Jago barked a laugh. “Those two cows? Not likely. We just had a bit of a conversation and that was the end of it. Long time in coming, but it’s over now.”
“Wha’s going on, then?”
“Nothing, mate. Something went on long time ago, but that’s all finished. My work here is done.”
Jago passed Selevan and stepped up to the door of the caravan. He hadn’t locked it, Selevan saw, so there’d been no need for him to wait on the steps in the first place. Jago went inside and Selevan followed. He stood uncertainly just at the door, however, because he wasn’t sure what was going on.
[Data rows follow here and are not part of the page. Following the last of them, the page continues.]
/-- Settles O5: each write is its record update, and what is read back is the value cut to the register's width. -/
theorem hostWritesReadBack : Obligations.HostWritesReadBack := by
  unfold Obligations.HostWritesReadBack
  intro s v
  refine ⟨fun hb => ?_, ⟨_, rfl, BitVec.toNat_setWidth _ _⟩, toNat_readBack (by decide) v, ⟨_, rfl, BitVec.toNat_setWidth _ _⟩,
    toNat_readBack (by decide) v, ⟨_, rfl, BitVec.toNat_setWidth _ _⟩, toNat_readBack (by decide) v,
    ⟨_, rfl, BitVec.toNat_setWidth _ _⟩, toNat_readBack (by decide) v, ⟨_, rfl, getLsbD_writeOneToClear _ v⟩⟩
  have write : ∀ t, s.unlessBusy t = t := unlessBusy_of_not_busy hb
  refine ⟨write _, ⟨clampLen v.toNat, write _, rfl, ?_⟩, write _, ?_, write _, ?_, fun i => ⟨?_, fun j hj => ?_, ?_⟩,
    ⟨_, write _, BitVec.toNat_setWidth _ _⟩, ?_, ⟨_, write _, BitVec.toNat_setWidth _ _⟩, ?_⟩
  all_goals simp only [State.writeReg, write]
  · exact readReg_scratchLen _
  · rfl
  · rfl
  · exact Vector.getElem_set_self _
  · exact Vector.getElem_set_ne i.isLt j.isLt (fun h => hj (Fin.ext h.symm))
  · exact toNat_readBack (by decide) v
  · exact toNat_readBack (by decide) v

end Sys2Proof.Proofs.HostWrites

/-! PROOFS. The configuration that a session latches: no step inside the session changes it, and the engine's move reads no
other (O43). -/

namespace Sys2Proof.Proofs.Latch

open Sys2Proof.Machine Sys2Proof.Proofs.Commands Sys2Proof.Proofs.EngineChanges
open Sys2Proof.Model hiding State CmdUnit HdrState HdrInfo Engine Counters Record Reg View

/-! ### The latched configuration (10_state.md R141) -/

theorem latch_boundary (e : Engine) : e.boundary.latch = e.latch := by rw [Engine.boundary_eq]

theorem latch_act (e : Engine) (d : Decision) : (e.act d).1.latch = e.latch := by
  unfold Engine.act
  split
  · rfl
  · rfl
  · exact latch_boundary _
  · dsimp only; split <;> rfl

theorem latch_truncated (e : Engine) (a : Accepted) : (e.truncated a).1.latch = e.latch := by
  simp only [Engine.truncated]
  split <;> rfl

theorem latch_move (e : Engine) : e.move.1.latch = e.latch := by
  rcases e.move_cases with hm | ⟨-, -, -, hm⟩ | ⟨-, n, -, hm⟩ | ⟨-, d, -, hm⟩ | ⟨a, -, -, hm⟩ | ⟨a, -, -, hm⟩ | ⟨a, -, hm⟩
      <;> rw [hm]
  · exact latch_act e d
  · exact latch_boundary _
  · exact latch_boundary _
  · exact latch_truncated e a

theorem latch_taken (e : Engine) : e.taken.latch = e.latch := by
  rcases e.taken_cases with ⟨-, ht⟩ | ⟨-, ht | ⟨a, sent, -, -, ht⟩ | ⟨a, sent, -, -, -, ht⟩ | ⟨a, sent, -, -, -, -, ht⟩⟩
      <;> rw [ht]

/-- Only ENG_START latches a configuration, and it raises STATE in a session (43_engine.md R740); a reset ends the session. -/
theorem latch_engineChange {e e' : Engine} (h : EngineChange e e') (ha : e.run.active = true) (ha' : e'.run.active = true) :
    e'.latch = e.latch := by
  cases h with
  | move => exact latch_move e
  | command poly init e' h =>
    cases h with
    | start hr => exact absurd (hr.symm.trans ha) nofun
    | _ => rfl
  | take => exact latch_taken e
  | reset => cases ha'
  | _ => rfl

/-! ### The registers a session does not read (43_engine.md R706, 70_reset_and_hazards.md R923) -/

theorem boundary_configured {e e' : Engine} {cfg : BitVec 4} {margin lowWater : Half}
    (h : e' = configured e cfg margin lowWater) : e'.boundary = configured e.boundary cfg margin lowWater := by
  subst h
  unfold Engine.boundary
  rw [configured_run, configured_pauseReq, configured_resumeReq]
  cases e.run with
  | run => cases e.pauseReq <;> rfl
  | step => cases e.resumeReq <;> rfl
  | _ => rfl

/-- What a move leaves and raises, with other contents of the three registers. -/
def configuredMove (m : Engine × BitVec 8) (cfg : BitVec 4) (margin lowWater : Half) : Engine × BitVec 8 :=
  (configured m.1 cfg margin lowWater, m.2)

theorem act_configured (e : Engine) (d : Decision) (cfg : BitVec 4) (margin lowWater : Half) :
    (configured e cfg margin lowWater).act d = configuredMove (e.act d) cfg margin lowWater := by
  unfold Engine.act
  cases d.verdict with
  | finish => rfl
  | fatal code off => rfl
  | discard => exact congrArg (·, _) (boundary_configured rfl)
  | accept c =>
    dsimp only
    rw [configured_latch]
    cases e.latch.emits c.kind <;> rfl

theorem detectMove_configured (e : Engine) (cfg : BitVec 4) (margin lowWater : Half) :
    (configured e cfg margin lowWater).detectMove = configuredMove e.detectMove cfg margin lowWater := by
  unfold Engine.detectMove
  rw [configured_decision]
  cases e.decision with
  | ok d => exact act_configured e d cfg margin lowWater
  | error n => rfl

theorem truncated_configured (e : Engine) (a : Accepted) (cfg : BitVec 4) (margin lowWater : Half) :
    (configured e cfg margin lowWater).truncated a = configuredMove (e.truncated a) cfg margin lowWater := by
  unfold Engine.truncated
  dsimp only
  rw [configured_latch]
  cases e.latch.skip <;> rfl

theorem move_configured (e : Engine) (cfg : BitVec 4) (margin lowWater : Half) :
    (configured e cfg margin lowWater).move = configuredMove e.move cfg margin lowWater := by
  have detect := detectMove_configured e cfg margin lowWater
  unfold Engine.move
  rw [configured_work, configured_run, configured_pauseReq, configured_stallIn, configured_fifo, configured_eos, configured_d,
    configured_p]
  cases e.work with
  | between =>
    cases e.run with
    | run =>
      cases e.pauseReq with
      | true => exact congrArg (·, _) (boundary_configured rfl)
      | false => exact detect
    | step => exact detect
    | _ => rfl
  | detect n =>
    cases e.stallIn with
    | true => rfl
    | false => exact detect
  | emit a sent => rfl
  | push a =>
    dsimp only
    split
    · exact congrArg (·, _) (boundary_configured rfl)
    · rfl
  | drop a =>
    dsimp only
    split
    · exact congrArg (·, _) (boundary_configured rfl)
    · cases e.eos with
      | true => exact truncated_configured e a cfg margin lowWater
      | false => rfl
  | closed a => exact truncated_configured e a cfg margin lowWater

/-- Settles O43: what a step does to the engine keeps the latched configuration in a session, and the engine's move commutes
with a change of the three registers. -/
theorem latchedConfigurationHoldsForSession : Obligations.LatchedConfigurationHoldsForSession := by
  unfold Obligations.LatchedConfigurationHoldsForSession
  exact ⟨fun s t h => latch_engineChange (engineChange_step h), move_configured⟩

end Sys2Proof.Proofs.Latch

/-! PROOFS. The registers of the format table and of the header state (O8, O9). -/

namespace Sys2Proof.Proofs.CodecRegisters

open Sys2Proof.Machine Sys2Proof.Proofs.Candidates Sys2Proof.Proofs.Words
open Sys2Proof.Model hiding State CmdUnit HdrState HdrInfo Engine Counters Record Reg View

/-! ### The format table (10_state.md R119, R121) -/

/-- 32 fields of at most 32 bits. -/
theorem totalBits_le {f : List FmtEntry} (hf : FmtOk f) : totalBits f ≤ 1024 := by
  obtain ⟨hlen, hok⟩ := hf
  have hwidth : ∀ n ∈ f.map (fun e => e.width.toNat), n ≤ 32 := fun n hn => by
    obtain ⟨e, he, rfl⟩ := List.mem_map.1 hn
    exact (hok e he).2.1
  have hsum := List.sum_le_card_nsmul _ 32 hwidth
  rw [List.length_map, smul_eq_mul] at hsum
  unfold totalBits
  dsimp only at hlen
  omega

theorem fmtDesc_of_getElem? {f : List FmtEntry} {i : Nat} {e : FmtEntry} (h : f[i]? = some e) :
    fmtDesc f i = BitVec.ofNat 32 (e.width.toNat + 2 ^ 6 * e.kind.code + 2 ^ 8 * e.expEn.toNat) := by
  simp only [fmtDesc, h]

/-- A valid entry without an expected constant holds 0 for it, as the register reads (R120, R121). -/
theorem fmtExp_of_getElem? {f : List FmtEntry} {i : Nat} {e : FmtEntry} (h : f[i]? = some e) (he : e.Ok) :
    fmtExp f i = e.exp := by
  obtain ⟨-, -, -, -, hexp⟩ := he
  simp only [fmtExp, h]
  split
  · rfl
  · next hn => exact (hexp (Bool.eq_false_iff.2 hn)).symm

theorem toNat_fmtDesc {f : List FmtEntry} {i : Nat} {e : FmtEntry} (h : f[i]? = some e) :
    (fmtDesc f i).toNat = e.width.toNat + (match e.kind with | .integer => 0 | .boolean => 2 ^ 6) + 2 ^ 8 * e.expEn.toNat := by
  have hw := e.width.isLt
  have he := e.expEn.toNat_le
  rw [fmtDesc_of_getElem? h, BitVec.toNat_ofNat]
  cases e.kind <;> simp only [FieldKind.code] <;> omega

/-- At `COUNT` and above both registers read 0. -/
theorem fmtDesc_fmtExp_above {f : List FmtEntry} {i : Nat} (h : f.length ≤ i) : fmtDesc f i = 0 ∧ fmtExp f i = 0 := by
  simp only [fmtDesc, fmtExp, List.getElem?_eq_none h, and_self]

/-- Settles O8: `COUNT`, `TOTAL_BITS` and `BYTE_LEN` of a valid table fit their fields of `FMT_INFO`. -/
theorem formatRegistersShowTable : Obligations.FormatRegistersShowTable := by
  unfold Obligations.FormatRegistersShowTable
  intro s hf
  have hcount : s.cu.fmt.length ≤ 32 := hf.1
  have htotal : totalBits s.cu.fmt ≤ 1024 := totalBits_le hf
  have hlen : byteLen s.cu.fmt = (totalBits s.cu.fmt + 7) / 8 := rfl
  simp only [State.readReg, fmtInfo]
  refine ⟨?_, ?_, ?_, fun b hb => ?_, fun i e he => ?_, fun i hi => fmtDesc_fmtExp_above hi⟩
  · rw [toNat_field (by decide)]; omega
  · rw [toNat_field (by decide)]
    change _ = totalBits s.cu.fmt
    omega
  · rw [toNat_field (by decide)]
    change _ = byteLen s.cu.fmt
    omega
  · -- the two gaps between the fields
    rcases Nat.lt_or_ge b 8 with h | h
    · exact bit_of_zero_field (lo := 6) (w := 2) (by omega) (by omega) (by omega)
    · exact bit_of_zero_field (lo := 19) (w := 5) (by omega) (by omega) (by omega)
  · exact ⟨toNat_fmtDesc he, fmtExp_of_getElem? he (hf.2 e (List.mem_of_getElem? he))⟩

/-! ### The header state (10_state.md R126, R127) -/

theorem stateBits_bits (h : HdrState) :
    h.stateBits.getLsbD 0 = h.valid ∧ h.stateBits.getLsbD 1 = h.crcCap ∧ h.stateBits.getLsbD 2 = h.siCap
      ∧ ∀ i, 3 ≤ i → h.stateBits.getLsbD i = false := by
  have h0 := h.valid.toNat_le
  have h1 := h.crcCap.toNat_le
  have h2 := h.siCap.toNat_le
  unfold HdrState.stateBits
  exact ⟨bit_eq (by decide) (by omega), bit_eq (by decide) (by omega), bit_eq (by decide) (by omega),
    fun i hi => bit_of_lt (lo := 3) (by omega) hi⟩

/-- Without a valid header the derived registers read 0. -/
theorem derived_of_none {h : HdrState} (hn : h.info = none) (poly init : Half) :
    h.derivedWord = 0 ∧ h.bitrateWord = 0 ∧ h.srateWord = 0 ∧ h.crcWord poly init = 0 ∧ ∀ k, h.siWord k = 0 := by
  have hsi : ∀ j, h.siByte j = 0 := fun j => by simp only [HdrState.siByte, hn]
  refine ⟨by simp only [HdrState.derivedWord, hn], by simp only [HdrState.bitrateWord, hn],
    by simp only [HdrState.srateWord, hn], by simp only [HdrState.crcWord, hn], fun k => ?_⟩
  simp only [HdrState.siWord, hsi]
  rfl

theorem derivedWord_fields {h : HdrState} {d : HdrInfo} (hd : h.info = some d) :
    (h.derivedWord.extractLsb' 0 2).toNat = d.version.code ∧ (h.derivedWord.extractLsb' 2 2).toNat = d.layer.number
      ∧ h.derivedWord.getLsbD 4 = d.prot ∧ h.derivedWord.getLsbD 5 = d.mono
      ∧ h.derivedWord.getLsbD 6 = false ∧ h.derivedWord.getLsbD 7 = false
      ∧ (h.derivedWord.extractLsb' 8 8).toNat = d.hlen ∧ (h.derivedWord.extractLsb' 16 16).toNat = d.flen := by
  have hv : d.version.code ≤ 3 := by cases d.version <;> decide
  have hl : d.layer.number ≤ 3 := by cases d.layer <;> decide
  have hp := d.prot.toNat_le
  have hm := d.mono.toNat_le
  have hhlen := hlen_le d
  obtain ⟨-, hflen⟩ := flen_bounds (HdrState.info_eq_some.1 hd).2
  simp only [HdrState.derivedWord, hd]
  refine ⟨?_, ?_, bit_eq (by decide) (by omega), bit_eq (by decide) (by omega), bit_eq (by decide) ?_, bit_eq (by decide) ?_, ?_, ?_⟩
  · rw [toNat_field (by decide)]; omega
  · rw [toNat_field (by decide)]; omega
  · rw [Bool.toNat_false]; omega
  · rw [Bool.toNat_false]; omega
  · rw [toNat_field (by decide)]; omega
  · rw [toNat_field (by decide)]; omega

theorem rateWords {h : HdrState} {d : HdrInfo} (hd : h.info = some d) :
    h.bitrateWord.toNat = d.kbps ∧ h.srateWord.toNat = d.hz := by
  obtain ⟨hk, hz, -, -⟩ := ofWord_bounds (HdrState.info_eq_some.1 hd).2
  simp only [HdrState.bitrateWord, HdrState.srateWord, hd, BitVec.toNat_ofNat]
  omega

theorem crcWord_halves {h : HdrState} {d : HdrInfo} (hd : h.info = some d) (poly init : Half) :
    (h.crcWord poly init).extractLsb' 0 16 = (if h.crcCap then h.storedCrc else 0)
      ∧ (h.crcWord poly init).extractLsb' 16 16 = (if h.siCap && d.prot then hdrCrc poly init h.word (h.siBytes d) else 0) := by
  simp only [HdrState.crcWord, hd]
  exact ⟨BitVec.extractLsb'_append_eq_right, BitVec.extractLsb'_append_eq_left⟩

theorem lane_siWord {h : HdrState} {d : HdrInfo} (hd : h.info = some d) (k : Nat) {j : Nat} (hj : j < 4) :
    (h.siWord k).extractLsb' (8 * j) 8
      = if h.siCap && decide (4 * k + j < d.siLen) then h.si.toList.getD (4 * k + j) 0 else 0 := by
  rw [List.getD_eq_getElem?_getD, Vector.getElem?_toList]
  refine (lane_laneWord (fun j => h.siByte (4 * k + j)) hj).trans ?_
  simp only [HdrState.siByte, hd]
He said, “You made redundant, Jago?”
Jago had gone into the bedroom at the end of the caravan. Selevan couldn’t see him, but he could hear the noise of a cupboard opening and of something being dragged from the shelf above the clothing rail. In a moment Jago appeared in the doorway, a large duffel bag drooping from his hand. “What?” he asked.
“I asked were you made redundant. You said your work was finished. You been sacked or something?”
Jago looked as if he was thinking about this, which was strange as far as Selevan was concerned. One was made redundant or not. One was sacked or not. Surely the question didn’t need consideration. Finally Jago smiled quite a slow smile that wasn’t much like him. He said, “That’s exactly it, mate. Redundant. I was made redundant…long time ago.” He paused and looked thoughtful and next spoke to himself, “More than a quarter of a century,” he said. “A long time in coming.”
“What?” Selevan felt a restless urgency to get to the root of the matter because this Jago was different to the Jago he’d been sitting in the inglenook with for the last six or seven months, and he vastly preferred that other Jago, who spoke directly and not in…well, in parables or the like.
He said, “Mate, has something happened with them cops? Did they do something to…? You don’t sound like yourself.” Selevan could imagine what the cops might do. True, they’d been women, but fact was that Jago was an old codger round the same age as Selevan, and he was in poor condition for his years. Besides that, had they taken him to the station, there’d be blokes there-other cops-who could rough him up. And cops could rough one up in places where no evidence was left. Selevan knew that. He watched telly, especially American films on Sky. He’d seen how it was done. Bit of pressure on the thumbnails. Couple of sewing needles screwed into the skin. It wouldn’t take much on a bloke like Jago. Only…he wasn’t acting like a man who’d suffered some sort of humiliation at the hands of the cops, was he.